Exercise
Two lines below mark the span: the one containing "score (R121) -/" and the one containing "(List.range 64).foldl (fun n i =>". Set down both, plus every line between, exactly as they stand, and nothing else.

Provided material
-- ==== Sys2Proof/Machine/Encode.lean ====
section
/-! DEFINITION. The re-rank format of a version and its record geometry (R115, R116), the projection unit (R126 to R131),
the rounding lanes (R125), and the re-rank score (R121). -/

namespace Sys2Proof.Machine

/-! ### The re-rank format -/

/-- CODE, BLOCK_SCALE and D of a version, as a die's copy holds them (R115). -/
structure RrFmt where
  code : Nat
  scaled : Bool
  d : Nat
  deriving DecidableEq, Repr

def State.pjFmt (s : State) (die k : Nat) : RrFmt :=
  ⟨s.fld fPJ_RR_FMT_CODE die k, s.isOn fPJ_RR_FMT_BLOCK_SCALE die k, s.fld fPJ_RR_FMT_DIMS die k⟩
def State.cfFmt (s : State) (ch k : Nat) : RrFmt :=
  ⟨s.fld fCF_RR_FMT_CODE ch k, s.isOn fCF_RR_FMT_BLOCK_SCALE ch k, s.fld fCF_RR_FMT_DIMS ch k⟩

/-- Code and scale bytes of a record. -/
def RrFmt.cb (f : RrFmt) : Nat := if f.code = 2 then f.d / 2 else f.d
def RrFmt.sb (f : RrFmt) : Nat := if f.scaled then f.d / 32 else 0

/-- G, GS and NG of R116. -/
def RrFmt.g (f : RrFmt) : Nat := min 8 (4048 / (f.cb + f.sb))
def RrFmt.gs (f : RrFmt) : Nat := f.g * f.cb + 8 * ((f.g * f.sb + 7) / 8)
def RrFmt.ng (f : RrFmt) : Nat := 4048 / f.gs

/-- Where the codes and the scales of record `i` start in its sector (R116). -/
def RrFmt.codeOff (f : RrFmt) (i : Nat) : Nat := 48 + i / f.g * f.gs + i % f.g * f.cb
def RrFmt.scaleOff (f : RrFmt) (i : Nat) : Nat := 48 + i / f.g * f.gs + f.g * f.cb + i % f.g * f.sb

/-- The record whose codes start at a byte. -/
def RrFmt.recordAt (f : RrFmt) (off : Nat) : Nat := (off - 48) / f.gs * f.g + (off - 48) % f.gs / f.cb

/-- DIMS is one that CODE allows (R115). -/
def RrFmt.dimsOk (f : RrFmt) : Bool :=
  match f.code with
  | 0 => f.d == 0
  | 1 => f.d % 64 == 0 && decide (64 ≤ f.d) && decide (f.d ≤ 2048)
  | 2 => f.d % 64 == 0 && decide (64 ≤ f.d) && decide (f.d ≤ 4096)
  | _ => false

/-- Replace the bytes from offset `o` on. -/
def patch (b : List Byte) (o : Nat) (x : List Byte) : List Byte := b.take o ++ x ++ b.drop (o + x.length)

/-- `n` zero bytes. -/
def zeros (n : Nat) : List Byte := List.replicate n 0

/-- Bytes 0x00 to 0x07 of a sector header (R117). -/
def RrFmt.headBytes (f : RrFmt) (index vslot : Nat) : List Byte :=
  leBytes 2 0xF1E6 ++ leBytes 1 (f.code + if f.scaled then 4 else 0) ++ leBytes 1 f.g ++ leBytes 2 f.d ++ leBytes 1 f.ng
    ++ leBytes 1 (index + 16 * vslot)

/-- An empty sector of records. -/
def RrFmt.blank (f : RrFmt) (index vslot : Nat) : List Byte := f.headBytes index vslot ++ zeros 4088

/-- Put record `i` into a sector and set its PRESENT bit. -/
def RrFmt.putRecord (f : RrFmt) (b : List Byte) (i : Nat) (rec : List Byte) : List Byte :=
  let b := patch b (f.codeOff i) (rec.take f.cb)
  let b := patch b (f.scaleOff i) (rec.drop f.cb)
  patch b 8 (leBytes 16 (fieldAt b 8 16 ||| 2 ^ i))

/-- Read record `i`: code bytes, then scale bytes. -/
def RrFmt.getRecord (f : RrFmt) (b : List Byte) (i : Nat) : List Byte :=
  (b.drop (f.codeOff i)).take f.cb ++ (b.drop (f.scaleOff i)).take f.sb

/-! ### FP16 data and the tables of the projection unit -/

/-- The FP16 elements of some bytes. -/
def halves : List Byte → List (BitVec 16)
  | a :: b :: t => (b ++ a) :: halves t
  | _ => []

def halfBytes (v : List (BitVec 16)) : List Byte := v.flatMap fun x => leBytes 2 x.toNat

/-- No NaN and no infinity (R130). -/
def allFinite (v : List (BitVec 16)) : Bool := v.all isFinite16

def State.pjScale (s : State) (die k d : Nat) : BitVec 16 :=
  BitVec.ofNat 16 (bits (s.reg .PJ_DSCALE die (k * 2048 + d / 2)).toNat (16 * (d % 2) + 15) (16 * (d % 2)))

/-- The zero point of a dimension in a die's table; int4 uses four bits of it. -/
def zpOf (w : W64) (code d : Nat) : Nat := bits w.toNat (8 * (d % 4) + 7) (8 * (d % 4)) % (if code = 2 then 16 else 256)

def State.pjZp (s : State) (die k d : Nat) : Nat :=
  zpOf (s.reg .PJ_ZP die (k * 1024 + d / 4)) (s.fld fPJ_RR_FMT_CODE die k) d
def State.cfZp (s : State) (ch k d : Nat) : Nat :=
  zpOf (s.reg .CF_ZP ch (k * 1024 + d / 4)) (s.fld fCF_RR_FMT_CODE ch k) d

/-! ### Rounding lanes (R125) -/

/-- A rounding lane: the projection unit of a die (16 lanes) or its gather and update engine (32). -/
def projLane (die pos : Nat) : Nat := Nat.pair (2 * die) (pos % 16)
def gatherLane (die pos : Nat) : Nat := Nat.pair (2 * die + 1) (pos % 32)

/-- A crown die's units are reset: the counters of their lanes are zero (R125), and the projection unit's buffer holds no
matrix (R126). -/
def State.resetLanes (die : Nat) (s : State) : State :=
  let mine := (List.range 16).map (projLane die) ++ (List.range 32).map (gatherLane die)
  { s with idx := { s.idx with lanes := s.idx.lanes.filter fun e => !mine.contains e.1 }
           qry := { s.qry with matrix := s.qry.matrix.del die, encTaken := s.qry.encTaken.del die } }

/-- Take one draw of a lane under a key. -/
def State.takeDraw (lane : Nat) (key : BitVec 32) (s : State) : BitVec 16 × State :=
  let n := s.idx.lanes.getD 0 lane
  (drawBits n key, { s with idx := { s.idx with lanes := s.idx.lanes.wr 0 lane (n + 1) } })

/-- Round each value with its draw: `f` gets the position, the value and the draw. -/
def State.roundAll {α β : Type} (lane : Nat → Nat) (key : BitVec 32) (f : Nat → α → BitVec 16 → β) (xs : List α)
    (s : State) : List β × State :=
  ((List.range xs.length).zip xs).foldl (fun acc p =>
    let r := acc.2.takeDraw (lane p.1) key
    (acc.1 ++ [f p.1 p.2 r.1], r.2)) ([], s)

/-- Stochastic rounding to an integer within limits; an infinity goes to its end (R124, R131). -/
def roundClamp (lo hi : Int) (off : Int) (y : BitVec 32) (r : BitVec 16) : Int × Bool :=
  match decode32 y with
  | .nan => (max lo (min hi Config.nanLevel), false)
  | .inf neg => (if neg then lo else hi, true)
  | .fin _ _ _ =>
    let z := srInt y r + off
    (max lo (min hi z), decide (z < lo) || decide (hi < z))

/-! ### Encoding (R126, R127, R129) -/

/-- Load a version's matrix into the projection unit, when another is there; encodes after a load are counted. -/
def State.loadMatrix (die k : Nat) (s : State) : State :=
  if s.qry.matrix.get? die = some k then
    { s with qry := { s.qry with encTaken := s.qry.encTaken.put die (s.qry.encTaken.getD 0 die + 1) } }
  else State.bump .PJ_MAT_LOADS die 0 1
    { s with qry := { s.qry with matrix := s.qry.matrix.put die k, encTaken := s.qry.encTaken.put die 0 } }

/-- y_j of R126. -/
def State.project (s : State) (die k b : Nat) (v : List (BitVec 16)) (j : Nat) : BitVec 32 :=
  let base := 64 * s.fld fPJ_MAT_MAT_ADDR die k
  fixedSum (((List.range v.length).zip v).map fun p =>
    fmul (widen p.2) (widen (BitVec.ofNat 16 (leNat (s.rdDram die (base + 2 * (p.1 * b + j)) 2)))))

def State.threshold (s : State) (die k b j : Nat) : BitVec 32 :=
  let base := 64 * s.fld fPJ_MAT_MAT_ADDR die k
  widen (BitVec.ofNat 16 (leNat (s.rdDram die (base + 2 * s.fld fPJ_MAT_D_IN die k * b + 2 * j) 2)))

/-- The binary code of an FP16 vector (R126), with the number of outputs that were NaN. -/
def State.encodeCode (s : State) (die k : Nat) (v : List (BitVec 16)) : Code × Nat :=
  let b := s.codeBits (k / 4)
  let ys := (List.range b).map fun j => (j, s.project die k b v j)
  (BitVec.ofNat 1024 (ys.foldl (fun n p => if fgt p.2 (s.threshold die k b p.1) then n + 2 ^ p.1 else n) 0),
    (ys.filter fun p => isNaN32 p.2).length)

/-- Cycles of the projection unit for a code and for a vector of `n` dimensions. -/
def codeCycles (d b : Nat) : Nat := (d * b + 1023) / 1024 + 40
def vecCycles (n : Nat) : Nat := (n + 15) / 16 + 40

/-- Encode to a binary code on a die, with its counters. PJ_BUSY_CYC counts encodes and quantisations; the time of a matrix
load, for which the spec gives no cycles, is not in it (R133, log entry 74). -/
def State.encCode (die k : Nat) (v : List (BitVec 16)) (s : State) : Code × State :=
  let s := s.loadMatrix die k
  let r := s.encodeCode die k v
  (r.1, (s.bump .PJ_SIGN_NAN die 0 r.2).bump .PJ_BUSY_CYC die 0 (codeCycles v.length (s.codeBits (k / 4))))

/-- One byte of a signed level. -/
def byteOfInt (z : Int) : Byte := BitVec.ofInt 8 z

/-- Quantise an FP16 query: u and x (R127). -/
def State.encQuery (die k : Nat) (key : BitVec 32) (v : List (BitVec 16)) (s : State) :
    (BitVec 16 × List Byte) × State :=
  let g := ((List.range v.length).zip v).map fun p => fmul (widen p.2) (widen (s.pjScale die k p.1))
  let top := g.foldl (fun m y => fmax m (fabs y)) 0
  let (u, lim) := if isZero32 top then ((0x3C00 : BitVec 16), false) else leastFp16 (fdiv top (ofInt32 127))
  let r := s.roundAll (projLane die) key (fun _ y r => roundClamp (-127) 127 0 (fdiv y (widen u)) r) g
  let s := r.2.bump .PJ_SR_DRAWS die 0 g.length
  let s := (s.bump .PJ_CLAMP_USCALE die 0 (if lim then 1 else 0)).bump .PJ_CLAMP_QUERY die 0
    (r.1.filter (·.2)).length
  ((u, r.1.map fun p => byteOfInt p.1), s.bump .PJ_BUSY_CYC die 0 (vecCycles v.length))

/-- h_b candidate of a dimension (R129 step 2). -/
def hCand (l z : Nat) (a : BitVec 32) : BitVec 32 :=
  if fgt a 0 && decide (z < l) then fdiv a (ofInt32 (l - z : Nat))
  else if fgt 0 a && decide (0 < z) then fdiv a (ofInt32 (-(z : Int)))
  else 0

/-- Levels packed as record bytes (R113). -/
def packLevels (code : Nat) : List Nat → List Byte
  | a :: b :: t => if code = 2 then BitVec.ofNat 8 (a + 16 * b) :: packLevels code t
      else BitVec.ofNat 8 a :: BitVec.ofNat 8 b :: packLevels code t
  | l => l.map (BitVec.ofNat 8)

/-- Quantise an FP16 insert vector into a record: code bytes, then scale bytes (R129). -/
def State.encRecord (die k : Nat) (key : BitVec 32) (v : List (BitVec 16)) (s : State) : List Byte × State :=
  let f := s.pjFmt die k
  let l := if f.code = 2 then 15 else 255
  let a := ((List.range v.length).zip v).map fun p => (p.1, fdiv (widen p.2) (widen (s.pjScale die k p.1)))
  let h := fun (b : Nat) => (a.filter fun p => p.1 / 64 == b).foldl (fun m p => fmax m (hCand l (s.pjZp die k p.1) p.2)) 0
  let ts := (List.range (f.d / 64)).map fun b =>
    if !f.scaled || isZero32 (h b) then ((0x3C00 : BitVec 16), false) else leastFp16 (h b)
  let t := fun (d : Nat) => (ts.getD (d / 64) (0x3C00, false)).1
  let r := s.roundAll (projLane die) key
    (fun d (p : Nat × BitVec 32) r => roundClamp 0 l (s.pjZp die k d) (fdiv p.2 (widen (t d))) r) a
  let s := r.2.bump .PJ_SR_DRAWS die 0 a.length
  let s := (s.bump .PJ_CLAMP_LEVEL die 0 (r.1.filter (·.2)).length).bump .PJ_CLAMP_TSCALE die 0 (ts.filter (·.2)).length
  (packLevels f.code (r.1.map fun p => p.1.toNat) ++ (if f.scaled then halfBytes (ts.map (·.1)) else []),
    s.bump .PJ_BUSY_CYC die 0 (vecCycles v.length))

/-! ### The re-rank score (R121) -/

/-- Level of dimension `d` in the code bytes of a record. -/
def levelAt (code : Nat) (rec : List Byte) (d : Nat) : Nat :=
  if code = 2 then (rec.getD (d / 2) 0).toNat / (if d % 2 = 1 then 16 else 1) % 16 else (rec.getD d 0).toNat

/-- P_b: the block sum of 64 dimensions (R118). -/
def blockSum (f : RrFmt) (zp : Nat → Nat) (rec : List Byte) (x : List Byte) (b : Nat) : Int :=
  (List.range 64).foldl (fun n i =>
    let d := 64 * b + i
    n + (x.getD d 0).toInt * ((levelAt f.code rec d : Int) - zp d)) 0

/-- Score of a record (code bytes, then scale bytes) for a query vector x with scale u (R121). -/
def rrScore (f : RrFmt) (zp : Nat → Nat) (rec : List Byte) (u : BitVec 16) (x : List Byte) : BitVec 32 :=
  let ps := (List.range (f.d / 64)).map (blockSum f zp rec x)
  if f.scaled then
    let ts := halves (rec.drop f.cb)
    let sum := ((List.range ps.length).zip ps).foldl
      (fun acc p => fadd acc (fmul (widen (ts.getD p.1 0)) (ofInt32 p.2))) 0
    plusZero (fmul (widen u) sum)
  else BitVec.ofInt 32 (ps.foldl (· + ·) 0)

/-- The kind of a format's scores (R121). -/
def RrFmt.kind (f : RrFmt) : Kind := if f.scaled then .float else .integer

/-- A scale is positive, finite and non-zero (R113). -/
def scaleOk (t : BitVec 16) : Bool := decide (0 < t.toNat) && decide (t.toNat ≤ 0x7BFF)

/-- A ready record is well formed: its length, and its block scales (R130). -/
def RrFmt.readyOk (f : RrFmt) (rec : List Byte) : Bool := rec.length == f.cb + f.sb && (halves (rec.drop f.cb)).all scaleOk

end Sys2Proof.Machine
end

Answer
/-! ### The re-rank score (R121) -/

/-- Level of dimension `d` in the code bytes of a record. -/
def levelAt (code : Nat) (rec : List Byte) (d : Nat) : Nat :=
  if code = 2 then (rec.getD (d / 2) 0).toNat / (if d % 2 = 1 then 16 else 1) % 16 else (rec.getD d 0).toNat

/-- P_b: the block sum of 64 dimensions (R118). -/
def blockSum (f : RrFmt) (zp : Nat → Nat) (rec : List Byte) (x : List Byte) (b : Nat) : Int :=
  (List.range 64).foldl (fun n i =>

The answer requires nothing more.